Für jede Führungskraft liegt hierin eine große Chance: neue Möglichkeiten der persönlichen und beruflichen Weiterentwicklung, gegenseitiger Austausch und in Voneinander-Lernen durch individuelle Entwicklungs- und Unterstützungsangebote. Indem Führungskräfte sich darauf einlassen, ihre Führungsarbeit kontinuierlich weiterzuentwickeln, leisten sie einen wertvollen Beitrag zur Zufriedenheit und Gesundheit ihrer Mitarbeitenden und zum Erreichen der Ziele der DGUV.

Praxiserfahrung und Tipps

„Führung im Fokus“ erzeugte von Anfang an Zustimmung und Widerstand. Das teilt dieser Kulturwandel-Prozess mit allen Veränderungsprozessen. Jedoch überwiegt die positive Haltung, das Thema Führung noch stärker in den Fokus zu nehmen und sich auf diesen Entwicklungsprozess einzulassen.

Führung ist keine leichte Aufgabe. Es ist wichtig, Führungskräfte zu stärken und ihnen wirksame Werkzeuge an die Hand zu geben. Das erkennen und schätzen viele Führungskräfte.

Parallel sind Begleitung und Beratung, intern wie extern, sinnvoll.

Es ist sicherlich immer gut abzuwägen, ob in einem solchen Prozess ein Pflichtprogramm (hier im ersten Jahr Auftakt und Workshops) die Motivation fördert und wirksam ist. In der DGUV arbeiten zahlreiche Führungskräfte stark fachlich; ihnen bleibt oft wenig Zeit für Führung und entsprechend für unterstützende Angebote. Vor diesem Hintergrund war es in dem Moment die richtige Vorgehensweise. Alle sollten gemeinsam starten, ein gemeinsames Verständnis entwickeln, ins Gespräch kommen.

Im nächsten Schritt des Projektes war die Freiwilligkeit richtig. Insbesondere eine persönliche Interaktion wie das Coaching kann nur mit vorhandenem Eigeninteresse und Motivation wirksam sein.

Wesentlich ist, dass der Prozess transparent kommuniziert, zielorientiert und offen begleitet und gestärkt wird. Es war wichtig, dass auch und gerade die oberste Führungsebene ihre Zustimmung und Unterstützung für „Führung im Fokus“ zeigte und selbst an den Terminen teilnahm.

Es zeigt sich, dass die Workshops in Präsenz besser bewertet wurden als die virtuell durchgeführten. Dies ist ein klares Ergebnis der Evaluation. Vor allem der Austausch litt im virtuellen Format. Hier ist eine klare Empfehlung, für vergleichbare Projekte Präsenztermine zu wählen.
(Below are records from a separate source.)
-- ==== Sys2Proof/Machine/Framing.lean ====
section
/-! DEFINITION. The bytes that are no opcode: the ignored byte (40_frame_decoder.md R111) and the sync byte (R117). -/

/-- The decoder state that `AWAIT_SYNC` goes to when the sync byte matches (R117). -/
def Sys2Proof.Queued.target : Queued → DecState
  | .awaitLenLow => .awaitLenLow
  | .transferRead => .transferRead
  | .transferWrite => .transferWrite
  | .awaitStatusSent => .awaitStatusSent

namespace Sys2Proof.Machine

/-- A matching sync byte (R117): capture the nibble, go to the queued state. -/
def acceptSync (low : Nibble) (s : State) : State := { s with lenHi := low, state := s.queued.target }

/-- The row ignored_byte (R111, R181): no state changes at all. -/
def execIgnoredByte (_high _low : Nibble) (s : State) : Result := .next s

/-- The row sync_byte (R117, R182). -/
def execSyncByte (pattern low : Nibble) (s : State) : Result :=
  if pattern = s.cfg.sync2 then .next (acceptSync low s) else .next (abandonFrame s)

end Sys2Proof.Machine
end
In diesem Fall gingen die Workshops mittags bis mittags und wurden an einem DGUV Standort durchgeführt.

Beim Führungsverständnis wurde das „Konsentprinzip“ angewendet, die Besonderheit an dem Verfahren: Der Konsent ist ein Format zur Entscheidungsfindung in Gruppen. Im Gegensatz zum Konsens brauchen nicht alle dafür zu sein, tragen die Entscheidung aber mit. Eine Entscheidung gilt, solange niemand einen schwerwiegenden Einspruch hat. Ein spannender Diskussions- und Entscheidungsfindungsprozess.
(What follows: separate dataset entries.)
-- ==== Sys2Proof/Certificates/Slice0/Obligations.lean ====
section
/-! DEFINITION. The statements for the provers, from the numbered rules of spec/. Each names the rule or the section it
rests on; where it rests on a decision of 92_eei_decisions.md it says so. A statement about an instruction is about
`exec` under hypotheses on the state and the operands alone; the statements about frames run the bytes one invocation
each. -/

open Sys2Proof Sys2Proof.Machine

/-! ## Encoding -/

/-- 30_encoding.md R81 to R85, R97, with 92_eei_decisions.md D5 (bits 3:2 of a control byte are free): decoding the
encoding of a well-formed instruction, in a mode in which the table reads that row, gives the instruction back with
every operand, and leaves the bytes that follow. -/
def Obligations.DecodeOfEncode : Prop :=
  ∀ (c : Cfg) (m : DecodeMode) (i : Instr) (rest : List Byte),
    c.Valid → i.wellFormed c = true → m.admits i = true → decode c m (encode c i ++ rest) = .ok (i, rest)

/-- 30_encoding.md R89, R91, R93, R97, with 92_eei_decisions.md D5: every byte in every mode is read as a well-formed
instruction that the table reads in that mode, and that instruction's encoding is the byte: no bit is dropped. -/
def Obligations.EncodeOfDecode : Prop :=
  ∀ (c : Cfg) (m : DecodeMode) (b : Byte),
    c.Valid →
      encodeByte c (decodeByte c m b) = b ∧ (decodeByte c m b).wellFormed c = true ∧
        m.admits (decodeByte c m b) = true

/-- Words written out under `CFG_REF`: V-C1 (A0), V-C7 (AC), V-C2 (A1), V-C3, V-C4 and V-C9 (A2), V-C8 (AF), V-C6 (3C)
of 95_test_vectors.md section 2.1, V-Y2 (5F) of 2.2, V-L7 (3C) of 2.3, V-A5 (A3) of 2.4, V-W4 (A3) and V-R3 (A0) of
2.5, and the don't-care FF of program P5 (e). That a length or address byte is a form of the row WINIT or RINIT as
`direction` stands is the model's grouping of bytes into rows (log entry 9). -/
def Obligations.ReferenceWordsDecode : Prop :=
  let control (direction hasLength : Bool) : DecodeMode := ⟨.awaitControl, direction, hasLength⟩
  decodeByte Cfg.ref (control true false) 0xA0 = .winit (.ctrl 0) ∧
  decodeByte Cfg.ref (control true false) 0xAC = .winit (.ctrl 3) ∧
  decodeByte Cfg.ref (control false false) 0xA1 = .rinit (.ctrl 0) ∧
  decodeByte Cfg.ref (control true true) 0xA2 = .rdata (.ctrl 0) ∧
  decodeByte Cfg.ref (control false true) 0xA2 = .wdata (.ctrl 0) ∧
  decodeByte Cfg.ref (control true false) 0xA2 = .dataAccessNoLength 0 ∧
  decodeByte Cfg.ref (control true true) 0xAF = .status (.ctrl 3) ∧
  decodeByte Cfg.ref (control true true) 0x3C = .ignoredByte 0x3 0xC ∧
  decodeByte Cfg.ref ⟨.awaitSync, false, false⟩ 0x5F = .syncByte 0x5 0xF ∧
  decodeByte Cfg.ref ⟨.awaitLenLow, false, false⟩ 0x3C = .winit (.lenLow 0x3C) ∧
  decodeByte Cfg.ref ⟨.awaitAddrHi, true, true⟩ 0xA3 = .rinit (.addrHi 0xA3) ∧
  decodeByte Cfg.ref ⟨.transferWrite, false, true⟩ 0xA3 = .wdata (.data 0xA3) ∧
  decodeByte Cfg.ref ⟨.transferRead, true, true⟩ 0xA0 = .rdata (.data 0xA0) ∧
  decodeByte Cfg.ref ⟨.awaitStatusSent, true, true⟩ 0xFF = .status (.dontCare 0xFF)

/-- The control byte of an opcode code as 30_encoding.md R89 writes it. -/
def Sys2Proof.Claims.controlWord (c : Cfg) (code : Field2) : Byte :=
  (c.sync1.setWidth 8 <<< 4) ||| code.setWidth 8

/-- 30_encoding.md R89, last sentence, R97 (b), R91, with 92_eei_decisions.md D5 (bits 3:2 are not examined): in
`AWAIT_CONTROL` a byte selects an opcode exactly when its bits outside 3:2 are that opcode's control byte; DATA_ACCESS
is the row that `direction` and the committed length select; a byte is ignored exactly when its high nibble is not
`SYNC1_NIBBLE`. -/
def Obligations.ControlByteSelectsOpcode : Prop :=
  ∀ (c : Cfg) (m : DecodeMode) (b : Byte),
    c.Valid → m.state = .awaitControl →
      ((∃ x, decodeByte c m b = .winit (.ctrl x)) ↔ b &&& 0xF3 = Claims.controlWord c c.opcWriteInit) ∧
      ((∃ x, decodeByte c m b = .rinit (.ctrl x)) ↔ b &&& 0xF3 = Claims.controlWord c c.opcReadInit) ∧
      ((∃ x, decodeByte c m b = .rdata (.ctrl x)) ↔
        b &&& 0xF3 = Claims.controlWord c c.opcDataAccess ∧ m.hasLength = true ∧ m.direction = true) ∧
      ((∃ x, decodeByte c m b = .wdata (.ctrl x)) ↔
        b &&& 0xF3 = Claims.controlWord c c.opcDataAccess ∧ m.hasLength = true ∧ m.direction = false) ∧
      ((∃ x, decodeByte c m b = .dataAccessNoLength x) ↔
        b &&& 0xF3 = Claims.controlWord c c.opcDataAccess ∧ m.hasLength = false) ∧
      ((∃ x, decodeByte c m b = .status (.ctrl x)) ↔ b &&& 0xF3 = Claims.controlWord c c.opcStatusRead) ∧
      ((∃ h l, decodeByte c m b = .ignoredByte h l) ↔ b.extractLsb' 4 4 ≠ c.sync1)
Das Transfercoaching war und ist das individuell erfolgreichste Element von „Führung im Fokus“. Transfer impliziert, dass es einen roten Faden gibt: Es werden Themen in den Workshops besprochen und im Coaching weitergeführt und individualisiert. Das Angebot wurde bereits von 50 Prozent der Führungskräfte wahrgenommen, teilweise mehrfach, in Präsenz und online. Wesentlich ist hier, dass die Inhalte zwischen Coach und Coachee bleiben. Das Coaching basiert auf Vertrauen und Vertraulichkeit. Die Themen sind nicht vorgegeben und können von den Coaches ohne Rückschluss gesammelt und wieder in Themenworkshops eingebunden werden, wenn sich Ballungen bei verschiedenen Themen zeigen.
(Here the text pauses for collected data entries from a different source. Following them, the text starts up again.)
/-! `startWrite` (R115) -/

@[simp] theorem startWrite_cfg (s : State) : (startWrite s).cfg = s.cfg := rfl
@[simp] theorem startWrite_state (s : State) : (startWrite s).state = .awaitSync := rfl
@[simp] theorem startWrite_queued (s : State) : (startWrite s).queued = .transferWrite := rfl
@[simp] theorem startWrite_direction (s : State) : (startWrite s).direction = s.direction := rfl
@[simp] theorem startWrite_lenHi (s : State) : (startWrite s).lenHi = s.lenHi := rfl
@[simp] theorem startWrite_length (s : State) : (startWrite s).length = s.length := rfl
@[simp] theorem startWrite_addrHi (s : State) : (startWrite s).addrHi = s.addrHi := rfl
@[simp] theorem startWrite_address (s : State) : (startWrite s).address = s.address := rfl
@[simp] theorem startWrite_wrCursor (s : State) : (startWrite s).wrCursor = 0 := rfl
@[simp] theorem startWrite_rdCursor (s : State) : (startWrite s).rdCursor = s.rdCursor := rfl
@[simp] theorem startWrite_txCursor (s : State) : (startWrite s).txCursor = s.txCursor := rfl
@[simp] theorem startWrite_txMode (s : State) : (startWrite s).txMode = s.txMode := rfl
@[simp] theorem startWrite_statusByte (s : State) : (startWrite s).statusByte = s.statusByte := rfl
@[simp] theorem startWrite_payload (s : State) : (startWrite s).payload = s.payload := rfl
@[simp] theorem startWrite_readDataReq (s : State) : (startWrite s).readDataReq = s.readDataReq := rfl
@[simp] theorem startWrite_writeDataReq (s : State) : (startWrite s).writeDataReq = s.writeDataReq := rfl
@[simp] theorem startWrite_readDataReady (s : State) : (startWrite s).readDataReady = s.readDataReady := rfl
@[simp] theorem startWrite_writeDataComplete (s : State) : (startWrite s).writeDataComplete = s.writeDataComplete := rfl
@[simp] theorem startWrite_readRegError (s : State) : (startWrite s).readRegError = s.readRegError := rfl
@[simp] theorem startWrite_writeRegError (s : State) : (startWrite s).writeRegError = s.writeRegError := rfl
@[simp] theorem startWrite_rxOverRunError (s : State) : (startWrite s).rxOverRunError = s.rxOverRunError := rfl
@[simp] theorem startWrite_txUnderRunError (s : State) : (startWrite s).txUnderRunError = s.txUnderRunError := rfl
@[simp] theorem startWrite_disp (s : State) : (startWrite s).disp = s.disp := rfl
@[simp] theorem startWrite_regCalls (s : State) : (startWrite s).regCalls = s.regCalls := rfl
@[simp] theorem startWrite_emitted (s : State) : (startWrite s).emitted = s.emitted := rfl
@[simp] theorem startWrite_events (s : State) : (startWrite s).events = s.events := rfl

/-! `startStatus` (R116) -/

@[simp] theorem startStatus_cfg (s : State) : (startStatus s).cfg = s.cfg := rfl
@[simp] theorem startStatus_state (s : State) : (startStatus s).state = .awaitSync := rfl
@[simp] theorem startStatus_queued (s : State) : (startStatus s).queued = .awaitStatusSent := rfl
@[simp] theorem startStatus_direction (s : State) : (startStatus s).direction = s.direction := rfl
@[simp] theorem startStatus_lenHi (s : State) : (startStatus s).lenHi = s.lenHi := rfl
@[simp] theorem startStatus_length (s : State) : (startStatus s).length = s.length := rfl
@[simp] theorem startStatus_addrHi (s : State) : (startStatus s).addrHi = s.addrHi := rfl
@[simp] theorem startStatus_address (s : State) : (startStatus s).address = s.address := rfl
@[simp] theorem startStatus_wrCursor (s : State) : (startStatus s).wrCursor = s.wrCursor := rfl
@[simp] theorem startStatus_rdCursor (s : State) : (startStatus s).rdCursor = s.rdCursor := rfl
@[simp] theorem startStatus_txCursor (s : State) : (startStatus s).txCursor = s.txCursor := rfl
@[simp] theorem startStatus_txMode (s : State) : (startStatus s).txMode = .status := rfl
@[simp] theorem startStatus_statusByte (s : State) : (startStatus s).statusByte = statusMux s := rfl
@[simp] theorem startStatus_payload (s : State) : (startStatus s).payload = s.payload := rfl
@[simp] theorem startStatus_readDataReq (s : State) : (startStatus s).readDataReq = s.readDataReq := rfl
@[simp] theorem startStatus_writeDataReq (s : State) : (startStatus s).writeDataReq = s.writeDataReq := rfl
@[simp] theorem startStatus_readDataReady (s : State) : (startStatus s).readDataReady = false := rfl
@[simp] theorem startStatus_writeDataComplete (s : State) : (startStatus s).writeDataComplete = false := rfl
@[simp] theorem startStatus_readRegError (s : State) : (startStatus s).readRegError = false := rfl
@[simp] theorem startStatus_writeRegError (s : State) : (startStatus s).writeRegError = false := rfl
@[simp] theorem startStatus_rxOverRunError (s : State) : (startStatus s).rxOverRunError = false := rfl
@[simp] theorem startStatus_txUnderRunError (s : State) : (startStatus s).txUnderRunError = false := rfl
@[simp] theorem startStatus_disp (s : State) : (startStatus s).disp = s.disp := rfl
@[simp] theorem startStatus_regCalls (s : State) : (startStatus s).regCalls = s.regCalls := rfl
@[simp] theorem startStatus_emitted (s : State) : (startStatus s).emitted = s.emitted := rfl
@[simp] theorem startStatus_events (s : State) : (startStatus s).events = s.events := rfl

/-! `endStatus` (R123) -/

@[simp] theorem endStatus_cfg (s : State) : (endStatus s).cfg = s.cfg := rfl
@[simp] theorem endStatus_state (s : State) : (endStatus s).state = .awaitControl := rfl
@[simp] theorem endStatus_queued (s : State) : (endStatus s).queued = s.queued := rfl
@[simp] theorem endStatus_direction (s : State) : (endStatus s).direction = s.direction := rfl
@[simp] theorem endStatus_lenHi (s : State) : (endStatus s).lenHi = s.lenHi := rfl
@[simp] theorem endStatus_length (s : State) : (endStatus s).length = s.length := rfl
@[simp] theorem endStatus_addrHi (s : State) : (endStatus s).addrHi = s.addrHi := rfl
@[simp] theorem endStatus_address (s : State) : (endStatus s).address = s.address := rfl
@[simp] theorem endStatus_wrCursor (s : State) : (endStatus s).wrCursor = s.wrCursor := rfl
@[simp] theorem endStatus_rdCursor (s : State) : (endStatus s).rdCursor = s.rdCursor := rfl
@[simp] theorem endStatus_txCursor (s : State) : (endStatus s).txCursor = s.txCursor := rfl
@[simp] theorem endStatus_txMode (s : State) : (endStatus s).txMode = .idle := rfl
@[simp] theorem endStatus_statusByte (s : State) : (endStatus s).statusByte = s.statusByte := rfl
@[simp] theorem endStatus_payload (s : State) : (endStatus s).payload = s.payload := rfl
@[simp] theorem endStatus_readDataReq (s : State) : (endStatus s).readDataReq = s.readDataReq := rfl
@[simp] theorem endStatus_writeDataReq (s : State) : (endStatus s).writeDataReq = s.writeDataReq := rfl
@[simp] theorem endStatus_readDataReady (s : State) : (endStatus s).readDataReady = s.readDataReady := rfl
@[simp] theorem endStatus_writeDataComplete (s : State) : (endStatus s).writeDataComplete = s.writeDataComplete := rfl
@[simp] theorem endStatus_readRegError (s : State) : (endStatus s).readRegError = s.readRegError := rfl
@[simp] theorem endStatus_writeRegError (s : State) : (endStatus s).writeRegError = s.writeRegError := rfl
@[simp] theorem endStatus_rxOverRunError (s : State) : (endStatus s).rxOverRunError = s.rxOverRunError := rfl
@[simp] theorem endStatus_txUnderRunError (s : State) : (endStatus s).txUnderRunError = s.txUnderRunError := rfl
@[simp] theorem endStatus_disp (s : State) : (endStatus s).disp = s.disp := rfl
@[simp] theorem endStatus_regCalls (s : State) : (endStatus s).regCalls = s.regCalls := rfl
@[simp] theorem endStatus_emitted (s : State) : (endStatus s).emitted = s.emitted := rfl
@[simp] theorem endStatus_events (s : State) : (endStatus s).events = s.events := rfl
Ein verstärkter Bedarf an Unterstützung zeigt sich auch beim Teambuilding – möglicherweise intensiviert durch die Coachings. Alle Führungskräfte, die mit ihrem Team an Themen arbeiten möchten, werden hierbei unterstützt. Weitere Formate sind in Arbeit, interne Angebote kommen hinzu.

Intern sollte jederzeit transparent sein, warum der Prozess angestoßen wurde und was gerade passiert. In der DGUV hat es sich bewährt, den Prozess mit allen Schritten im Intranet nachvollziehbar abzubilden, alle zu informieren und mitzunehmen, auch die Kolleginnen und Kollegen ohne Führungsverantwortung. Eine Anlaufstelle zu bieten, ist ebenfalls sinnvoll.